On 23 October 2020, the State Administration for Market Regulation ("SAMR") released the Interim Provisions on the Review of Concentrations of Undertakings ("Provisions"). The Provisions took effect on 1 December 2020. On 28 October 2020, the SAMR also released a document titled Answers by the People in charge of the Anti-Monopoly Bureau under the State Administration for Market Regulation to Reporters’ Questions.

Below is an overview on the key aspects of the Provisions.

1. The existence of the controlling powers exercised by a business operator ("Undertaking") over other business operators ("Other Undertakings") is one of the most import standards in determining whether a transaction constitutes a "concentration" under the merger control review system of the PRC Anti-Monopoly Law ("AML").

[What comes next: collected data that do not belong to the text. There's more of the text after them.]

theorem decode0_true (w : Word) :
    decode0 true w = if w.extractLsb' 8 4 ≠ 0 then .reject (.unknownOpcode w) else decode0 false w := by
  simp only [decode0, toNat_ne_zero_iff, Bool.true_and, Bool.false_and, decide_eq_true_eq, Bool.false_eq_true, if_false]

theorem decodeIfN0_false (w : Word) (i : Instr) : decodeIfN0 false w i = .instr i := rfl

theorem decodeIfN0_true (w : Word) (i : Instr) :
    decodeIfN0 true w i = if fieldN w ≠ 0 then .reject (.unknownOpcode w) else .instr i := by
  simp only [decodeIfN0, toNat_ne_zero_iff, Bool.true_and, decide_eq_true_eq]

/-- Outside the families 0x0, 0x5 and 0x9 the decoder does not look at its mode. -/
theorem decode_true_eq_decode_false {w : Word} (h0 : opNibble w ≠ 0) (h5 : opNibble w ≠ 5) (h9 : opNibble w ≠ 9) :
    decode true w = decode false w := by
  unfold decode
  split
  case h_1 h => exact absurd h h0
  case h_6 h => exact absurd h h5
  case h_10 h => exact absurd h h9
  all_goals rfl

/-- Settles O7, family by family. -/
theorem strictDecodeRejectsMore : Obligations.StrictDecodeRejectsMore := by
  unfold Obligations.StrictDecodeRejectsMore
  intro w
  by_cases h0 : opNibble w = 0
  · simp [decode, h0, decode0_true]
  by_cases h5 : opNibble w = 5
  · simp [decode, h5, decodeIfN0_true, decodeIfN0_false]
  by_cases h9 : opNibble w = 9
  · simp [decode, h9, decodeIfN0_true, decodeIfN0_false]
  simp [h0, h5, h9, decode_true_eq_decode_false]

/-! ## UNKNOWN words (R76) -/

theorem decode0_false_eq_reject_iff (w : Word) :
    decode0 false w = .reject (.unknownOpcode w) ↔ fieldNN w ≠ 0xE0 ∧ fieldNN w ≠ 0xEE := by
  simp only [ne_eq, BitVec.toNat_eq, decode0, Bool.false_and, Bool.false_eq_true, if_false]
  split
  case h_3 hE0 hEE => simpa using ⟨hE0, hEE⟩
  all_goals next h => simp [h]

theorem decode8_eq_reject_iff (w : Word) :
    decode8 w = .reject (.unknownOpcode w) ↔ 8 ≤ (fieldN w).toNat ∧ fieldN w ≠ 0xE := by
  simp only [ne_eq, BitVec.toNat_eq]
  unfold decode8
  split
  case h_10 => grind
  all_goals next h => simp [h]

theorem decodeE_eq_reject_iff (w : Word) :
    decodeE w = .reject (.unknownOpcode w) ↔ fieldNN w ≠ 0x9E ∧ fieldNN w ≠ 0xA1 := by
  simp only [ne_eq, BitVec.toNat_eq]
  unfold decodeE
  split
  case h_3 h9E hA1 => simpa using ⟨h9E, hA1⟩
  all_goals next h => simp [h]

theorem decodeF_eq_reject_iff (w : Word) :
    decodeF w = .reject (.unknownOpcode w) ↔
      fieldNN w ∉ ([0x07, 0x0A, 0x15, 0x18, 0x1E, 0x29, 0x33, 0x55, 0x65] : List Byte) := by
  simp only [List.mem_cons, List.not_mem_nil, BitVec.toNat_eq]
  unfold decodeF
  split
  case h_10 => simp_all
  all_goals next h => simp [h]

/-- Outside the families 0x0, 0x8, 0xE and 0xF the default decoder rejects no word. -/
theorem decode_false_eq_instr {w : Word} (h0 : opNibble w ≠ 0) (h8 : opNibble w ≠ 8) (hE : opNibble w ≠ 14)
    (hF : opNibble w ≠ 15) : ∃ i, decode false w = .instr i := by
  have hlt : opNibble w < 16 := (w.extractLsb' 12 4).isLt
  unfold decode
  split
  case h_1 h => exact absurd h h0
  case h_9 h => exact absurd h h8
  case h_15 h => exact absurd h hE
  case h_16 h => exact absurd h hF
  case h_17 => grind
  all_goals exact ⟨_, rfl⟩

/-- Settles O6: of the sixteen families, four have words that the default decoder rejects. -/
theorem unknownWordsExactly : Obligations.UnknownWordsExactly := by
  unfold Obligations.UnknownWordsExactly
  intro w
  by_cases h0 : opNibble w = 0
  · simp [decode, h0, decode0_false_eq_reject_iff]
  by_cases h8 : opNibble w = 8
  · simp [decode, h8, decode8_eq_reject_iff]
  by_cases hE : opNibble w = 14
  · simp [decode, hE, decodeE_eq_reject_iff]
  by_cases hF : opNibble w = 15
  · simp [decode, hF, decodeF_eq_reject_iff]
  obtain ⟨i, hi⟩ := decode_false_eq_instr h0 h8 hE hF
  simp [hi, h0, h8, hE, hF]

end Sys2Proof
end

section
/-! PROOF. The decoder and the opcode map (R80): a mask keeps certain fields of a word, so a row asks for the values of
these fields, and so does the decode tree (R74, R75). -/

namespace Sys2Proof

/-! ## The fields as numbers (R71) -/

theorem opNibble_eq (w : Word) : opNibble w = w.toNat / 4096 := by
  have hw := w.isLt
  simp only [opNibble, BitVec.extractLsb'_toNat, Nat.shiftRight_eq_div_pow]
  omega

theorem toNat_nibble2 (w : Word) : (w.extractLsb' 8 4).toNat = w.toNat / 256 % 16 := by
  simp [Nat.shiftRight_eq_div_pow]

theorem toNat_fieldN (w : Word) : (fieldN w).toNat = w.toNat % 16 := by
  simp [fieldN]

theorem toNat_fieldNN (w : Word) : (fieldNN w).toNat = w.toNat % 256 := by
  simp [fieldNN]

/-! ## What a mask keeps of a word -/

theorem placeNibble_zero (bit : Nat) : placeNibble (nibbleOfReg 0) bit = 0#16 := BitVec.zero_shiftLeft bit

theorem and_F000 (w : Word) : w &&& 0xF000#16 = layoutNNN (w.extractLsb' 12 4) 0 := by
  ext k hk
  interval_cases k <;> simp [layoutNNN, placeNibble]

theorem and_F00F (w : Word) : w &&& 0xF00F#16 = layoutXYN (w.extractLsb' 12 4) 0 0 (fieldN w) := by
  simp only [layoutXYN, placeNibble_zero, BitVec.or_zero]
  ext k hk
  interval_cases k <;> simp [placeNibble, fieldN]

theorem and_F0FF (w : Word) : w &&& 0xF0FF#16 = layoutXNN (w.extractLsb' 12 4) 0 (fieldNN w) := by
  simp only [layoutXNN, placeNibble_zero, BitVec.or_zero]
  ext k hk
  interval_cases k <;> simp [placeNibble, fieldNN]

section
variable {w b : Word}

theorem and_F000_eq_iff (hb : b &&& 0xF000#16 = b) : w &&& 0xF000#16 = b ↔ opNibble w = b.toNat / 4096 := by
  rw [← opNibble_eq]
  constructor
  · rintro rfl
    rw [and_F000, opNibble_layoutNNN, opNibble]
  · intro hop
    rw [← hb, and_F000, and_F000, BitVec.toNat_inj.mp hop]

theorem and_F00F_eq_iff (hb : b &&& 0xF00F#16 = b) :
    w &&& 0xF00F#16 = b ↔ opNibble w = b.toNat / 4096 ∧ (fieldN w).toNat = b.toNat % 16 := by
  rw [← opNibble_eq, ← toNat_fieldN]
  constructor
  · rintro rfl
    rw [and_F00F, opNibble_layoutXYN, fieldN_layoutXYN, opNibble]
    exact ⟨rfl, rfl⟩
  · rintro ⟨hop, hn⟩
    rw [← hb, and_F00F, and_F00F, BitVec.toNat_inj.mp hop, BitVec.toNat_inj.mp hn]

theorem and_F0FF_eq_iff (hb : b &&& 0xF0FF#16 = b) :
    w &&& 0xF0FF#16 = b ↔ opNibble w = b.toNat / 4096 ∧ (fieldNN w).toNat = b.toNat % 256 := by
  rw [← opNibble_eq, ← toNat_fieldNN]
  constructor
  · rintro rfl
    rw [and_F0FF, opNibble_layoutXNN, fieldNN_layoutXNN, opNibble]
    exact ⟨rfl, rfl⟩
  · rintro ⟨hop, hnn⟩
    rw [← hb, and_F0FF, and_F0FF, BitVec.toNat_inj.mp hop, BitVec.toNat_inj.mp hnn]

theorem and_FFFF_eq_iff : w &&& 0xFFFF#16 = b ↔ opNibble w = b.toNat / 4096 ∧
    (fieldNN w).toNat = b.toNat % 256 ∧ (w.extractLsb' 8 4).toNat = b.toNat / 256 % 16 := by
  rw [show w &&& 0xFFFF#16 = w from BitVec.and_allOnes, BitVec.toNat_eq, opNibble_eq, toNat_fieldNN, toNat_nibble2]
  omega

end

/-! ## The rows whose mask depends on the mode (D4) -/

/-- The word stands in the row of the instruction (R80). -/
def InRow (strict : Bool) (w : Word) (i : Instr) : Prop := w &&& (rowOf i).maskOf strict = (rowOf i).bits

section
variable {strict : Bool} {w : Word}

theorem inRow_op00E0_iff : InRow strict w .op00E0 ↔ opNibble w = 0 ∧ (fieldNN w).toNat = 0xE0 ∧
    (strict = true → (w.extractLsb' 8 4).toNat = 0) := by
  cases strict
  · simp [InRow, rowOf, OpcodeRow.maskOf, and_F0FF_eq_iff]
  · simp [InRow, rowOf, OpcodeRow.maskOf, and_FFFF_eq_iff]

theorem inRow_op00EE_iff : InRow strict w .op00EE ↔ opNibble w = 0 ∧ (fieldNN w).toNat = 0xEE ∧
    (strict = true → (w.extractLsb' 8 4).toNat = 0) := by
  cases strict
  · simp [InRow, rowOf, OpcodeRow.maskOf, and_F0FF_eq_iff]
  · simp [InRow, rowOf, OpcodeRow.maskOf, and_FFFF_eq_iff]

theorem inRow_op5XY0_iff {x y : Reg} : InRow strict w (.op5XY0 x y) ↔ opNibble w = 5 ∧
    (strict = true → (fieldN w).toNat = 0) := by
  cases strict
  · simp [InRow, rowOf, OpcodeRow.maskOf, and_F000_eq_iff]
  · simp [InRow, rowOf, OpcodeRow.maskOf, and_F00F_eq_iff]

theorem inRow_op9XY0_iff {x y : Reg} : InRow strict w (.op9XY0 x y) ↔ opNibble w = 9 ∧
    (strict = true → (fieldN w).toNat = 0) := by
  cases strict
  · simp [InRow, rowOf, OpcodeRow.maskOf, and_F000_eq_iff]
  · simp [InRow, rowOf, OpcodeRow.maskOf, and_F00F_eq_iff]

end

/-! ## From the decode tree to the rows -/

/-- The decoder's answer agrees with the opcode map: an instruction of the word's row, or UNKNOWN by name. -/
def Decoded.FollowsMap (strict : Bool) (w : Word) : Decoded → Prop
  | .instr i => InRow strict w i
  | .reject e => e = .unknownOpcode w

Under the AML, the term "controlling powers" refers to the right or status of an Undertaking that has or may have a decisive influence over Other Undertakings in respect of: (i) the production and operation activities of such Other Undertakings; or (ii) the major business decisions of such Other Undertakings.

a) According to the AML, controlling powers may exist in the form of, among others:

  • direct and indirect controlling powers;
  • sole and joint controlling powers;
  • positive and passive controlling powers; and
  • the right to control and the status being under control.

However, since in practice there are various situations and forms of controlling powers, in order to determine the existence of controlling powers, a comprehensive analysis and evaluation shall be conducted from both legal and practical perspectives depending on the circumstances of the specific case.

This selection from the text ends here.